Start of Available records

-- ==== Sys2Proof/Tests/Slice0.lean ====
section
/-! SUPPORT. Tests: well-formedness, decoding of words written out, one-step tests with results from
spec/95_test_vectors.md, and one witness for each statement with hypotheses (a state and operands that
meet them together, clause by clause). -/

namespace Sys2Proof.Tests

open Sys2Proof Sys2Proof.Machine

/-! ## Helpers -/

/-- The reset state with a command at a point of its run. -/
def run (q : Seq) : State := { State.reset with busy := true, seq := q }

/-- The reset state with a PHASE. -/
def inPhase (p : Phase) : State := { State.reset with phase := p }

/-- The reset state with a host program. -/
def prog (ls : List HostLine) : State := { State.reset with program := ls }

/-- A part of a next state. -/
def part {α : Type} (f : State → α) : Host.Outcome State Fault Refusal → Option α
  | .next s => some (f s)
  | _ => none

/-- FIFO depth 1 for the output, and one byte in it: full. -/
def full (s : State) : State :=
  { s with params := { base := 0, inDepth := 1, outDepth := 1 }, outFifo := [0xAA#8] }

/-- HIST of V53: 0x41 twice, 0x42 and 0x43 once. -/
def hist53 : Vector Word 256 :=
  tabSet (tabSet (tabSet (Vector.replicate 256 0#32) 0x41#8 2#32) 0x42#8 1#32) 0x43#8 1#32

/-- A leaf of the node store. -/
def leaf (w : Word) (q : NodeIx) (b : Byte) : Node :=
  { weight := w, seq := q, leaf := true, sym := b, left := 0, right := 0 }

/-- A merged node. -/
def join (w : Word) (q l r : NodeIx) : Node :=
  { weight := w, seq := q, leaf := false, sym := 0, left := l, right := r }

/-- The leaves of V53. -/
def nodes53 : Vector Node 511 :=
  nodeSet (nodeSet (nodeSet (Vector.replicate 511 Node.zero) 0 (leaf 2 0 0x41)) 1 (leaf 1 1 0x42))
    2 (leaf 1 2 0x43)

/-- V53 after MakeLeaves. -/
def merge53 : State :=
  { run (.build .merge) with hist := hist53, node := nodes53, queue := [0, 1, 2], nextSeq := 3 }

/-- V53 after its two merges. -/
def flat53 : State :=
  { run (.build .flatten) with
    hist := hist53
    node := nodeSet (nodeSet nodes53 3 (join 2 3 2 1)) 4 (join 4 4 3 0)
    queue := [4]
    nextSeq := 5 }

/-- A store whose node n has a leaf n steps to the left, and leaves of symbol 9 to the right. -/
def chainNodes : Nat → Vector Node 511
  | 0 => nodeSet (nodeSet (Vector.replicate 511 Node.zero) 0 (leaf 1 0 5)) 500 (leaf 1 500 9)
  | n + 1 => nodeSet (chainNodes n) (BitVec.ofNat 9 (n + 1)) (join 2 0 (BitVec.ofNat 9 n) 500)

/-- BUILD's last event over a tree of depth 32. -/
def flatDeep : State :=
  { run (.build .flatten) with node := chainNodes 32, queue := [32] }

/-- The decoder table of V90 without the second entry: (0x41, 1, 0). -/
def dtabOne : Vector DtabEntry 256 :=
  tabSet (Vector.replicate 256 DtabEntry.zero) 0#8 { valid := true, sym := 0x41, len := 1, val := 0 }

/-- The entries of V54: 0x00 = (1, 0), 0xFF = (1, 1). -/
def entries54 : List (Byte × BitVec 5 × BitVec 31) := [(0x00, 1, 0), (0xFF, 1, 1)]

/-- The code table of V54. -/
def codes54 (s : State) : State :=
  { s with
    codeLen := tabSet (tabSet (Vector.replicate 256 0#5) 0x00#8 1#5) 0xFF#8 1#5
    codeVal := tabSet (tabSet (Vector.replicate 256 0#31) 0x00#8 0#31) 0xFF#8 1#31
    numEntries := 2 }

/-- The decoder table of V54. -/
def dtab54 (s : State) : State :=
  { s with
    dtab := tabSet (tabSet (Vector.replicate 256 DtabEntry.zero) 0#8
      { valid := true, sym := 0x00, len := 1, val := 0 }) 1#8
      { valid := true, sym := 0xFF, len := 1, val := 1 }
    dnum := 2 }

/-! ## Well-formedness: one term each check refuses -/

/-- MBZ not zero (R80; spec/95 2.1, word 0x102). -/
theorem smoke_word_mbz : wordMbzOk 0x00000102#32 = false ∧ wordOpcodeOk 0x00000102#32 = true ∧
    wordWellFormed 0x00000102#32 = false := by decide

/-- OPCODE 0 and 8 are not in R81's table. -/
theorem smoke_word_opcode : wordOpcodeOk 0x00000000#32 = false ∧ wordOpcodeOk 0x00000008#32 = false ∧
    wordMbzOk 0x00000008#32 = true ∧ wordWellFormed 0x00000008#32 = false := by decide

/-- HUFF_BASE not 256-byte-aligned (R8). -/
theorem smoke_params_base : ({ base := 4, inDepth := 1, outDepth := 1 } : Params).wellFormed = false := by
  decide

/-- IN_FIFO_DEPTH 0 (R8). -/
theorem smoke_params_inDepth :
    ({ base := 0, inDepth := 0, outDepth := 1 } : Params).wellFormed = false := by decide

/-- OUT_FIFO_DEPTH 0 (R8). -/
theorem smoke_params_outDepth :
    ({ base := 0, inDepth := 1, outDepth := 0 } : Params).wellFormed = false := by decide

/-- Every command is well-formed (R80: no operand fields), as are the least and greatest depths. -/
theorem smoke_accepted : Instr.wellFormed .decode = true ∧ wordWellFormed 0x00000007#32 = true ∧
    ({ base := 256, inDepth := 1, outDepth := 4095 } : Params).wellFormed = true := by decide
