-- ==== Sys2Proof/Syntax.lean ====
section
/-! DEFINITION. The syntax, whole: the seven instructions of the opcode table (R70, R72), what the outside
can do to the block (R58, R85, R250), and the two notations of the spec (R85 to R87). -/

namespace Sys2Proof

/-- The instructions: the three command words and the four tags of spec/opcode_table.json. None has operand
bits of its own: a command works on the windows (R70), a tag takes its operands from the side-streams (R84). -/
inductive Instr where
  /-- ENCODE, command word 0x00000001 (R150). -/
  | encode
  /-- DECODE_STD, command word 0x00000002 (R180). -/
  | decodeStd
  /-- DECODE_ALT, command word 0x00000003 (R181). -/
  | decodeAlt
  /-- ZERO, tag 0b00 (R193). -/
  | tagZero
  /-- PARTIAL, tag 0b01 (R195). -/
  | tagPartial
  /-- MISS, tag 0b10 (R196). -/
  | tagMiss
  /-- EXACT, tag 0b11 (R194). -/
  | tagExact
deriving DecidableEq, Repr

/-- One host access: an absolute byte address, a size in bytes, and for a write the data in the low bits.
Any address and size can be written down; which of them the block permits is R58. -/
inductive HostAccess where
  | read (addr size : Nat)
  | write (addr size : Nat) (data : Word)
deriving DecidableEq, Repr

/-- What happens next at the block's boundary (log 1): a host access (R58), one round of `POLL DONE` (R85),
one unit of the block's own work (R259), or hardware reset (R250, R251). -/
inductive Input where
  | access (a : HostAccess)
  | poll
  | tick
  | reset
deriving DecidableEq, Repr

/-- The four registers by name (R85). -/
inductive HostReg where
  | cmd
  | status
  | inLen
  | outLen
deriving DecidableEq, Repr

/-- The host notation (R85) and its one family of pseudo-instructions (R86). -/
inductive HostStmt where
  | wr (r : HostReg) (value : Word)
  | rd (r : HostReg)
  | fill (offset : Nat) (words : List Word)
  | pollDone
  | dump (offset count : Nat)
  | run (command : Instr) (len : Word)
deriving DecidableEq, Repr

/-- One tag of the tag-program notation, with its operands written beside it (R87). -/
inductive TagOp where
  | zero
  | exact (q : Slot)
  | partialWord (q : Slot) (lb : Low)
  | miss (w : Word)
deriving DecidableEq, Repr

end Sys2Proof
end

End of Available records

How many lines in the records above hold the word "weight"? Give only the number.

2